**TASK**:
Set down, please, exactly the lines below that run from the line with "of 2^-80. -/" to the line with "off) : Nat))", both lines included.

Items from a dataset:
--- START ---
-- ==== Sys2Proof/Machine/AccelCore.lean ====
section
/-!
DEFINITION. AccelCore.lean: what the jobs of every accelerator share (R255 to R260, R282 to R284): the descriptor, reads and
writes, a job's end, its counters, complex samples and the angles of the transforms.
-/
namespace Sys2Proof.Machine

/-! Job status (table Accelerator job status) -/

def jsOk : Nat := 0
def jsParam : Nat := 1
def jsRead : Nat := 2
def jsWrite : Nat := 3
def jsDegenerate : Nat := 4
def jsAborted : Nat := 5

/-- OP, INSLOT and the output address of a job's descriptor. -/
def Desc.op (d : Desc) : Nat := bf d.a0 63 61
def Desc.inslot (d : Desc) : Bool := bit d.a0 32
def Desc.out (d : Desc) : Nat := bf d.a2 39 0

/-- The input address (R255). -/
def Entry.input (x : Entry) : Nat :=
  if x.desc.inslot then (tget ⟨0, 0⟩ x.slots 0).value.toNat % 2 ^ 40 else bf x.desc.a1 39 0

/-- A job under way: the state, its error (0 for none), whether an input byte was poisoned, components clamped. -/
structure Run where
  s : State
  bad : Nat
  poison : Bool
  sat : Nat

/-- The transfers of a job ask at the Leash points in class D (R255). -/
def State.jobAsk (s : State) (p : Fin 8) (a n : Nat) : State := s.leashAskAll (reqNo (.pack p)) true a n

/-- A read of a job; after an error no further transfer is issued (R258). -/
def Run.read (x : Run) (p : Fin 8) (a n : Nat) : Run × List Byte :=
  if x.bad ≠ 0 ∨ n = 0 then (x, [])
  else match (x.s.jobAsk p a n).busRead (.pack p) a n with
    | (s, some (bs, q)) => ({ x with s := s, poison := x.poison || q }, bs)
    | (s, none) => ({ x with s := s, bad := jsRead }, [])

/-- A write of a job, with the poison marking of its inputs (R258, R259). -/
def Run.write (x : Run) (p : Fin 8) (a : Nat) (bs : List Byte) : Run :=
  if x.bad ≠ 0 ∨ bs = [] then x
  else match (x.s.jobAsk p a bs.length).busWrite (.pack p) a bs x.poison with
    | (s, true) => { x with s := s }
    | (s, false) => { x with s := s, bad := jsWrite }

/-- Bytes of bits, the most significant first, the last padded with zeros. -/
def packBits : List Bool → List Byte
  | a :: b :: c :: d :: e :: f :: g :: h :: r =>
    BitVec.ofNat 8 (b01 a * 128 + b01 b * 64 + b01 c * 32 + b01 d * 16 + b01 e * 8 + b01 f * 4 + b01 g * 2 + b01 h) :: packBits r
  | [] => []
  | l => [BitVec.ofNat 8 (((l.zipIdx).map (fun q => b01 q.1 * 2 ^ (7 - q.2))).sum)]

/-- A write of bits from bit offset o of a on, most significant first, the last byte padded with zeros (R305): a first byte that they
cover in part goes through a merge entry (R398). -/
def Run.writeBits (x : Run) (p : Fin 8) (a o : Nat) (bits : List Bool) : Run :=
  let a := a + o / 8
  let k := o % 8
  if k = 0 ∨ bits = [] then x.write p a (packBits bits)
  else if x.bad ≠ 0 then x
  else
    let head := bits.take (8 - k) ++ List.replicate (8 - k - bits.length) false
    let s := (x.s.jobAsk p a 1).wakeAt a
    if s.accessOk (.pack p) a 1 true then
      let s := (s.flushOver (reqNo (.pack p)) a 1).mergeWrite (reqNo (.pack p)) a (7 - k) (head.foldl (fun v b => 2 * v + b01 b) 0) x.poison
      { x with s := s }.write p (a + 1) (packBits (bits.drop (8 - k)))
    else { x with s := s.accessFault (.pack p) a, bad := jsWrite }

/-- A read of so many bytes of the pack's PM. -/
def Run.readPm (x : Run) (p : Fin 8) (off n : Nat) : Run × List Byte := x.read p (pmAddr p.val off) n

/-- Reads of several ranges, in order. -/
def Run.reads (x : Run) (p : Fin 8) : List (Nat × Nat) → Run × List (List Byte)
  | [] => (x, [])
  | (a, n) :: r =>
    let (x, b) := x.read p a n
    let (x, bs) := x.reads p r
    (x, b :: bs)

/-- Writes of several ranges, in order. -/
def Run.writes (x : Run) (p : Fin 8) : List (Nat × List Byte) → Run
  | [] => x
  | (a, b) :: r => (x.write p a b).writes p r

/-- Key of a unit's job. -/
def jobKey (p k : Nat) : Nat := p * 32 + k

/-- Unit k of pack p runs the job of its task, whose OP is one of `ops`: the job's accesses happen and its end is noted until
its completion. `f` gives the job's accesses, SATN or RESULT, degenerate groups and cycles. -/
def State.runJob (s : State) (p : Fin 8) (k : Nat) (ops : List Nat) (f : Run → Entry → Run × Nat × Nat × Nat) : State :=
  match s.taskOn (accUnit p.val k) with
  | none => s
  | some (q, i) =>
    let e := s.entry q i
    if (tfind s.job (jobKey p.val k)).isSome ∨ !(ops.contains e.desc.op) then s
    else
      let (x, res, deg, cyc) := f ⟨s, 0, false, 0⟩ e
      let st := if x.bad ≠ 0 then x.bad else if deg ≠ 0 then jsDegenerate else jsOk
      { x.s with job := tput x.s.job (jobKey p.val k) ⟨q, i, st, res, x.poison, deg, cyc⟩ }

/-- A job refused under R257: no output byte is written. -/
def Run.param (x : Run) : Run × Nat × Nat × Nat := ({ x with bad := if x.bad ≠ 0 then x.bad else jsParam }, 0, 0, 0)

/-! Counters of a unit -/

def accJobsKey (p k : Nat) : Nat := if k < 10 then Key.cdJobs p k else Key.xfJobs p (k - 10)
def accErrsKey (p k : Nat) : Nat := if k < 10 then Key.cdErrs p k else Key.xfErrs p (k - 10)
def accLastKey (p k : Nat) : Nat := if k < 10 then Key.cdLast p k else Key.xfLast p (k - 10)

/-- A job's end is counted (`XF_Pp_Ak_` and `CD_Pp_Ak_` objects, R258). -/
def State.countJob (s : State) (p k : Nat) (d : Desc) (j : Job) : State :=
  let b := tget 0 s.accelBusy (jobKey p k) + j.cycles
  let s := { s with accelBusy := tput s.accelBusy (jobKey p k) (b % 1024) }
  let s := s.incSat (accJobsKey p k) 31 0 (b / 1024)
  let s := if k < 10 then s else
    let s := if j.result ≠ 0 then s.incSat (Key.xfSat p (k - 10)) 63 32 1 else s
    if j.status = jsDegenerate then s.incSat (Key.xfSat p (k - 10)) 31 0 1 else s
  let fail := fun hi lo => (s.incSat (accErrsKey p k) hi lo 1).setEntN (accLastKey p k)
    (j.status * 2 ^ 56 + d.kind * 2 ^ 44 + d.tag)
  match j.status with
  | 1 => fail 63 48
  | 2 => fail 47 32
  | 3 => fail 31 16
  | 5 => fail 15 0
  | _ => s.incSat (accJobsKey p k) 63 32 1

/-- The completion token of a job is sent, or held for an ordered task that is not its domain's oldest (R256, R100). An aborted job's is
sent all the same, since its task drops what it held (R258). -/
def State.jobToken (s : State) (p : Fin 8) (k : Fin 17) (e : Entry) (j : Job) : State :=
  if e.desc.a4 = 0 then s
  else
    let w := setf (setf (setf e.desc.a4 27 27 (b01 (j.status != jsOk && j.status != jsDegenerate))) 26 26 (b01 j.poison)) 11 0
      (accUnit p.val k.val)
    let t : Token := ⟨w, w64 (j.status * 2 ^ 56 + j.result % 2 ^ 16 * 2 ^ 40 + e.desc.out)⟩
    if s.isOldest j.pack e ∨ j.status = jsAborted then s.sendItem (.accel p k) (.token t (s.partOfProd (.accel p k)) .none)
    else s.setEntry j.pack j.entry { e with heldTokens := e.heldTokens ++ [t] }

/-- A job ends: it is counted, its completion token precedes its task's retirement, which has status st. -/
def State.finishJob (s : State) (p : Fin 8) (k : Fin 17) (j : Job) (st : Nat) : State :=
  let e := s.entry j.pack j.entry
  let s := { s with job := tdel s.job (jobKey p.val k.val), decode := tdel s.decode (jobKey p.val k.val) }.flushFor (reqNo (.pack p))
  if e.st = .running ∧ e.unit = accUnit p.val k.val then
    ((s.countJob p.val k.val e.desc j).jobToken p k e j).endTask j.pack j.entry st
  else s

/-- The job on unit k of pack p fails by a read or write that ends with an error (R258): its task retires with DONE. -/
def State.failJob (s : State) (p : Fin 8) (k : Fin 17) (status : Nat) : State :=
  match s.taskOn (accUnit p.val k.val) with
  | none => s
  | some (q, i) => s.finishJob p k ⟨q, i, status, 0, false, 0, 0⟩ ksDone

/-- The task on unit k of pack p is aborted by Sheepdog (R97, R258): its completion token is still sent. -/
def State.abortJob (s : State) (p : Fin 8) (k : Fin 17) : State :=
  match s.taskOn (accUnit p.val k.val) with
  | none => s
  | some (q, i) => s.finishJob p k ⟨q, i, jsAborted, 0, false, 0, 0⟩ ksAborted

/-! Samples -/

/-- The components of a c16 sample. -/
def reOf (c : Nat) : Int := sgn 16 c
def imOf (c : Nat) : Int := sgn 16 (c / 2 ^ 16)
/-- A sample from its components, each clamped (R260), and how many were clamped. -/
def packC (re im : Int) : Nat := uns 16 (clampS 16 re) + 2 ^ 16 * uns 16 (clampS 16 im)
def clampedC (re im : Int) : Nat := b01 (clampS 16 re != re) + b01 (clampS 16 im != im)

/-- The c16 samples of bytes, and back. -/
def samplesOf : List Byte → List Nat
  | a :: b :: c :: d :: r => leNat [a, b, c, d] :: samplesOf r
  | _ => []
def sampleBytes (l : List Nat) : List Byte := l.flatMap (leBytes 4)

/-- Signed 16-bit values of bytes. -/
def shortsOf : List Byte → List Nat
  | a :: b :: r => leNat [a, b] :: shortsOf r
  | _ => []

/-! Angles -/

/-- π × 2^80, rounded. -/
def piFix : Int := 3797952473636338580787994

/-- A product of two numbers of 2^-80. -/
def mulFix (a b : Int) : Int := a * b / (2 ^ 80 : Nat)

/-- The terms from j on of the cosine series (off 0) or sine series (off 1), x2 being x². -/
def trigSeries (x2 : Int) (off : Nat) : Nat → Nat → Int → Int
  | 0, _, _ => 0
  | n + 1, j, t => t + trigSeries x2 off n (j + 1) (-(mulFix t x2) / ((2 * j + 1 + off) * (2 * j + 2 + off) : Nat))

/-- An angle of num/den turns, between −π and π, in 2^-80. -/
def angleFix (num : Int) (den : Nat) : Int :=
  let r := num % (den : Nat)
  let r := if (den : Nat) < 2 * r then r - (den : Nat) else r
  2 * piFix * r / (den : Nat)

/-- Cosine and sine of num/den turns, in 2^-80, within 2^-70. -/
def cosFix (num : Int) (den : Nat) : Int :=
  let x := angleFix num den
  trigSeries (mulFix x x) 0 30 0 (2 ^ 80 : Nat)
def sinFix (num : Int) (den : Nat) : Int :=
  let x := angleFix num den
  trigSeries (mulFix x x) 1 30 0 x

/-- Ceiling of a division. -/
def cdiv (a b : Nat) : Nat := (a + b - 1) / b

end Sys2Proof.Machine
end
--- END ---
**ANSWER TO THIS TASK**:
/-- A product of two numbers of 2^-80. -/
def mulFix (a b : Int) : Int := a * b / (2 ^ 80 : Nat)

/-- The terms from j on of the cosine series (off 0) or sine series (off 1), x2 being x². -/
def trigSeries (x2 : Int) (off : Nat) : Nat → Nat → Int → Int
  | 0, _, _ => 0
  | n + 1, j, t => t + trigSeries x2 off n (j + 1) (-(mulFix t x2) / ((2 * j + 1 + off) * (2 * j + 2 + off) : Nat))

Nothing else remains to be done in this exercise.